196. Hayatın dağdağası altında imanınızı ezdirmeyiniz. Gündelik sorunların eline imanınızı vermeyiniz. Aksine gündelik sorunlarınızı imanınızın eline veriniz, korun üstündeki kar gibi eridiğini göreceksiniz.
197. Hayatın elemleri ve çilelerine karşı dayanıklı olunuz. Unutmayınız ki "irade/hilafet" emanetini dağlar, yerler ve gökler reddederek insan kabul etmiştir. O halde "sen değil dağlar sallansın."
198. Bir Arap kelam-ı kibarında: "Men amene bi'l-Kader/ Emine mine'l-keder: Kadere iman eden/ Kederden emin olur" denilir. Kadere iman etmek demek, tesadüfü inkar etmek demektir. Kader ölçüdür, İlahi ölçü. Bu ölçünün dışında hiçbir şey gerçekleşmez. Bu inanç düdüklü tencerenin düdüğüne benzer. İçi alev alev kaynasa da patlamaz. İşte mü'minin farkı buradadır.
199. Hayatın acıları karşısında pes etmeyiniz. İyi biliniz ki hiç bir acı sonsuz değildir. Çektiğiniz ıstıraptan kaburga kemiklerinizin erir gibi olduğunu görseniz bile Hak dostunun şu manzumede ifadesini bulan tavrını sergileyiniz:
"Kara gün kararıp kalmaz
Dayan ALLAH de ALLAH de
Hangi akşam sabah olmaz
İnan, ALLAH de ALLAH de"
200. Hayatın acılarından ders çıkarmaya bakınız. İnsanları sevinçler değil kederler eğitir. İnsanın başına gelen hadiseler birer "İlahi mesaj", birer "ayet"tir. Onları doğru okumaya çalışınız. "Allah bu olay içerisinde bana hangi mesajı iletti?" diye sorunuz kendi kendinize. Unutmayınız ki acı ilaç içmeden tatlı şifa bulunmaz.

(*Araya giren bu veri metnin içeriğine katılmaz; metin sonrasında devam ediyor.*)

theorem sample_inv : sample.Inv where
  memWf := rfl
  lowMem := fun _ _ => rfl
  spLe := by decide
  frames := by
    intro k w h1 h2 h
    have : k = 1 := by
      have : sample.sp.toNat = 1 := rfl
      omega
    subst this
    have : w = 0x202 := (Option.some.inj (h.symm.trans (show sample.stackSlot 1 = some 0x202 from rfl)))
    subst this
    decide
  pcLe := by decide
  accRange := by
    show (0 : Rat) ≤ 0 ∧ (0 : Rat) < 1 / 60
    norm_num
  reason := by
    intro r h
    have : r = .addressFault 0x1000 := (Status.halted.inj (h.symm.trans rfl))
    subst this
    show 0x1000 ≤ 0x1000E
    decide

theorem witness_O34 : sample.Inv ∧ (sample.getV 0).toNat ≤ 15 := ⟨sample_inv, by decide⟩

/-- The last address a sprite of 15 rows fits at and the first it does not; no row at all, anywhere. -/
theorem witness_O37_O38 :
    (State.reset.setI 0xFF1).i.toNat + (15 : Nib).toNat ≤ 0x1000 ∧
      0x1000 < (State.reset.setI 0xFF2).i.toNat + (15 : Nib).toNat ∧
      0x1000 < (State.reset.setI 0x1000).i.toNat + (1 : Nib).toNat ∧
      0x1000 < (State.reset.setI 0xFFFF).i.toNat + (1 : Nib).toNat ∧ (1 : Nib) ≠ 0 ∧ (15 : Nib) ≠ 0 ∧
      (0 : Nib) ≠ 15 ∧ (14 : Nib) ≠ 15 := by decide

/-- A selector with a high nibble. -/
theorem witness_O39 : (15 : Nib).toNat = ((regs [(0, 0xFF)]).getV 0).toNat % 16 := by decide

/-- A negative delta, one just below the threshold, and one that reaches it exactly. -/
theorem witness_O42 :
    (-1 : Rat) < 0 ∧ (0 ≤ (1 / 120 : Rat) ∧ State.reset.acc + 1 / 120 < 1 / 60) ∧
      (0 ≤ (1 / 60 : Rat) ∧ 1 / 60 ≤ State.reset.acc + 1 / 60) := by
  norm_num [State.reset]

theorem witness_O43 :
    ((-1 : Int) < 0 ∧ (15 : Int) < 16) ∧ ¬ (true = true ∧ State.reset.status = .waiting) ∧
      ¬ (false = true ∧ (State.reset.setStatus .waiting).status = .waiting) ∧
      (State.reset.setStatus .waiting).status = .waiting := by decide

/-- Both ends of the range a store is legal in, and the addresses next to them. -/
theorem witness_O44 :
    (0x200 ≤ (State.reset.setI 0x200).i.toNat ∧ (State.reset.setI 0x200).i.toNat + 2 ≤ 0xFFF) ∧
      (0x200 ≤ (State.reset.setI 0xFFD).i.toNat ∧ (State.reset.setI 0xFFD).i.toNat + 2 ≤ 0xFFF) ∧
      (State.reset.setI 0x1FF).i.toNat < 0x200 ∧ 0xFFF < (State.reset.setI 0xFFE).i.toNat + 2 := by decide

theorem witness_O45_O46 :
    (0x200 ≤ (State.reset.setI 0x200).i.toNat ∧ (State.reset.setI 0x200).i.toNat + (0 : Nib).toNat ≤ 0xFFF) ∧
      (0x200 ≤ (State.reset.setI 0xFF0).i.toNat ∧ (State.reset.setI 0xFF0).i.toNat + (15 : Nib).toNat ≤ 0xFFF) ∧
      (State.reset.setI 0x1FF).i.toNat < 0x200 ∧ 0xFFF < (State.reset.setI 0xFF1).i.toNat + (15 : Nib).toNat ∧
      0xFFF < (State.reset.setI 0x1000).i.toNat + (0 : Nib).toNat := by decide

/-- After the dump the registers are overwritten; `I` and the stored bytes are as the dump left them. -/
theorem witness_O47 :
    let s := (regs [(0, 0x11), (1, 0x22)]).setI 0xFFE
    ∃ t u : State, 0x200 ≤ s.i.toNat ∧ s.i.toNat + (1 : Nib).toNat ≤ 0xFFF ∧ exec (.ldMem 1) s = .next t ∧ u.i = t.i ∧
      (∀ a, s.i.toNat ≤ a → a ≤ s.i.toNat + (1 : Nib).toNat → Memory.read u.mem a = Memory.read t.mem a) ∧
      u.getV 0 ≠ s.getV 0 := by
  intro s
  let t := s.setMem (Memory.writeBytes s.mem s.i.toNat (s.regsUpTo 1))
  exact ⟨t, t.setV 0 0, by decide, by decide, rfl, rfl, fun _ _ _ => rfl, by decide⟩

theorem witness_O48 :
    let s := (regs [(14, 0x11), (15, 0x22)]).setI 0xFF0
    ∃ t, 0x200 ≤ s.i.toNat ∧ s.i.toNat + (15 : Nib).toNat ≤ 0xFFF ∧ exec (.ldMem 15) s = .next t ∧
      (14 : Nib).toNat < (15 : Nib).toNat ∧ (0xFFE : Word).toNat = s.i.toNat + (14 : Nib).toNat := by
  exact ⟨_, by decide, by decide, rfl, by decide, by decide⟩

theorem witness_O49 :
    3584 < (List.replicate 3585 (0 : Byte)).length ∧ (List.replicate 3584 (0 : Byte)).length ≤ 3584 := by
  rw [List.length_replicate, List.length_replicate]
  decide

/-- The invariant at a state whose step has a next state, and operations of every kind at it. -/
theorem witness_O53_O54_O55 :
    sample.Inv ∧ (∃ t, step sample = .next t) ∧ (∃ t, applyOp .reset sample = .next t) ∧
      (∃ t, applyOp (.load [0x12, 0x00]) sample = .next t) ∧ (∃ t, applyOp (.setKey 3 true) sample = .next t) ∧
      ∃ t, applyOp (.advanceTimers 1) sample = .next t :=
  ⟨sample_inv, ⟨_, rfl⟩, ⟨_, rfl⟩, ⟨_, rfl⟩, ⟨_, rfl⟩, ⟨_, rfl⟩⟩

/-- Power-on, and a program loaded and run for one step. -/
theorem witness_O56 :
    Reachable State.reset ∧ ∃ s t, applyOp (.load [0x23, 0x00]) State.reset = .next s ∧ applyOp .step s = .next t ∧
      t.sp = 1 ∧ Reachable t := by
  refine ⟨.powerOn, _, _, rfl, rfl, by decide, ?_⟩
  exact (Reachable.powerOn.op (.load [0x23, 0x00]) rfl).op .step rfl

/-- Two states that differ in a key and a timer, and an instruction that looks at neither. -/
theorem witness_O57 :
    readsEnvironment (.call 0x300) = false ∧
      AlikeButEnvironment State.reset ((State.reset.setKeyBit 3 true).setDt 9) ∧
      ∃ t, exec (.call 0x300) State.reset = .next t := by
  refine ⟨rfl, fun f hf => ?_, ⟨_, rfl⟩⟩
  cases f <;> simp_all [Field.same, State.setKeyBit]

end Sys2Proof.Machine.Tests
end

section
/-!
PROOFS. The scope family (00_scope.md): the sixteen families of words of R15.
-/

namespace Sys2Proof.Machine

/-- Settles O5. Every word is a literal, so the search of the opcode map (R98) and the field extraction (R91) are
evaluated. -/
theorem sampleWordsDecode : Obligations.SampleWordsDecode := by
  unfold Obligations.SampleWordsDecode
  decide

end Sys2Proof.Machine
end

section
/-!
PROOFS. Rules every proof about the state uses: what a checked effect answers, and what an instruction does to the
registers and to the flag (10_state.md R23).
-/

namespace Sys2Proof.Machine

variable {s t u : State}

/-- A checked effect that has a next state took the fault of its check, or passed the check and is the effect's state. -/
theorem State.unlessFault_next {check : Option HaltReason} (h : s.unlessFault check (.next u) = .next t) :
    (∃ f, check = some f ∧ t = s.raise f) ∨ (check = none ∧ t = u) := by
  rcases State.unlessFault_eq s check (.next u) with ⟨f, hf, e⟩ | ⟨hn, e⟩ <;> cases e.symm.trans h
  · exact .inl ⟨f, hf, rfl⟩
  · exact .inr ⟨hn, rfl⟩

@[simp] theorem State.getV_setStackSlot (k : Nat) (w : Word) (r : Nib) : (s.setStackSlot k w).getV r = s.getV r := by
  rw [State.setStackSlot_eq]; rfl

/-- The flag byte is 0 or 1 (10_state.md R23). -/
theorem flagByte_eq_zero_or_one (b : Bool) : flagByte b = 0 ∨ flagByte b = 1 := by
  cases b
  · exact .inl rfl
  · exact .inr rfl
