-- ==== Sys2Proof/Machine/Gain.lean ====
section
/-!
DEFINITION. The Gain Controller's operations (41_gain.md).
-/

namespace Sys2Proof.Machine

/-- `GainEmit` (R171): the amplifier command, sent twice. -/
def gainEmit (s : State) : State :=
  let code := (gainRow s.build (erow s)).code
  (s.emit (.gainCmd code)).emit (.gainCmd code)

/-- Store the active range (8 bits, R31). -/
def setRange (s : State) (r : Nat) : State := { s with gain := { s.gain with range := .ofNat 8 r } }

/-- Store the disabled flag (R31). -/
def setDisabled (s : State) (dis : Bool) : State := { s with gain := { s.gain with dis := dis } }

/-- What `GAIN.SET` and `GAIN.SETDB` do with the range they arrive at: store it and the flag, send the
command, answer the range (R172, R173). -/
def selectRange (s : State) (r : Nat) (dis : Bool) : State :=
  let s1 := gainEmit (setDisabled (setRange s r) dis)
  s1.setResp (s1.gain.range.setWidth 32)

/-- The rule of `GAIN.SET` (R172). -/
def gainSetRule (range : Byte) (dis : Bool) (s : State) : State :=
  selectRange s (clampRange s range.toNat) dis

/-- The rule of `GAIN.SETDB` (R173). -/
def gainSetdbRule (db : Half) (dis : Bool) (s : State) : State :=
  selectRange s (nearestRange s db) dis

/-- The rule of `GAIN.UP` (R174). -/
def gainUpRule (s : State) : State :=
  if s.gain.range.toNat < rangeHi s then
    (gainEmit (setRange s (s.gain.range.toNat + 1))).setResp 1
  else s.setResp 0

/-- The rule of `GAIN.DOWN` (R175). -/
def gainDownRule (s : State) : State :=
  if rangeLo s < s.gain.range.toNat then
    (gainEmit (setRange s (s.gain.range.toNat - 1))).setResp 1
  else s.setResp 0

/-- The rule of `GAIN.GETDB` (R176). -/
def gainGetdbRule (s : State) : State :=
  s.setResp ((gainRow s.build (erow s)).db.signExtend 32)

/-- The rule of `GAIN.GETSHIFT` (R177). -/
def gainGetshiftRule (s : State) : State :=
  s.setResp ((gainRow s.build (erow s)).shift.setWidth 32)

/-- The rule of `GAIN.FORRANGE` (R178): the limits do not apply, the index is clamped to the table. -/
def gainForrangeRule (range : Byte) (s : State) : State :=
  s.setResp (gainRow s.build (clamp range.toNat 0 (s.build.nr - 1))).lin

/-- The rule of `GAIN.SHIFTFOR` (R179). -/
def gainShiftforRule (range : Byte) (s : State) : State :=
  s.setResp ((gainRow s.build (clamp range.toNat 0 (s.build.nr - 1))).shift.setWidth 32)

/-- `GAIN.SET` (R172). -/
def execGainSet (range : Byte) (dis : Bool) (s : State) : Host.Outcome State Fault Refusal :=
  .next (command (gainSetRule range dis) s)

/-- `GAIN.SETDB` (R173). -/
def execGainSetdb (db : Half) (dis : Bool) (s : State) : Host.Outcome State Fault Refusal :=
  .next (command (gainSetdbRule db dis) s)

/-- `GAIN.UP` (R174). -/
def execGainUp (s : State) : Host.Outcome State Fault Refusal := .next (command gainUpRule s)

/-- `GAIN.DOWN` (R175). -/
def execGainDown (s : State) : Host.Outcome State Fault Refusal := .next (command gainDownRule s)

/-- `GAIN.GETDB` (R176). -/
def execGainGetdb (s : State) : Host.Outcome State Fault Refusal := .next (command gainGetdbRule s)

/-- `GAIN.GETSHIFT` (R177). -/
def execGainGetshift (s : State) : Host.Outcome State Fault Refusal :=
  .next (command gainGetshiftRule s)

/-- `GAIN.FORRANGE` (R178). -/
def execGainForrange (range : Byte) (s : State) : Host.Outcome State Fault Refusal :=
  .next (command (gainForrangeRule range) s)

/-- `GAIN.SHIFTFOR` (R179). -/
def execGainShiftfor (range : Byte) (s : State) : Host.Outcome State Fault Refusal :=
  .next (command (gainShiftforRule range) s)

end Sys2Proof.Machine
end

201. Izdırap, kömürü elmas eder. Hayatta hiç sıkıntı çekmeyen insan, firavunun sünnetine tabidir. Keçe dövüldükçe sertleşir, samur kürk kamçı yedikçe güzelleşir. Başına hiçbir sıkıntı gelmeyen mü'min ALLAH'ın kendisini unuttuğundan korkmalıdır. Mü'min ve Zaman
202. Verdiğiniz sözden caymayınız, cayacağınız sözü vermeyiniz. İyi biliniz ki "el-Va'du ke'ddeyn: Vaad, borç gibidir." Vaadinden cayan, borcunu ödemeyen gibidir. Bu nifak alametidir. Zaten münafık da emin olma vasfını kaybeden insan değil midir?
203. Randevularınıza ihtimam gösteriniz. Randevuya geç gelmek, saat verilmiş bir buluşmayı ve toplantıyı geciktirmek çağın insanının tabiatı halini almıştır. Sözünde duranların zarara uğradığı bir eyleme zulüm karışmış demektir. Bu hastalığın insanlar arasında meleke halini alması sadakatin değil 'yalan'ın teşvik görmesi anlamına gelir.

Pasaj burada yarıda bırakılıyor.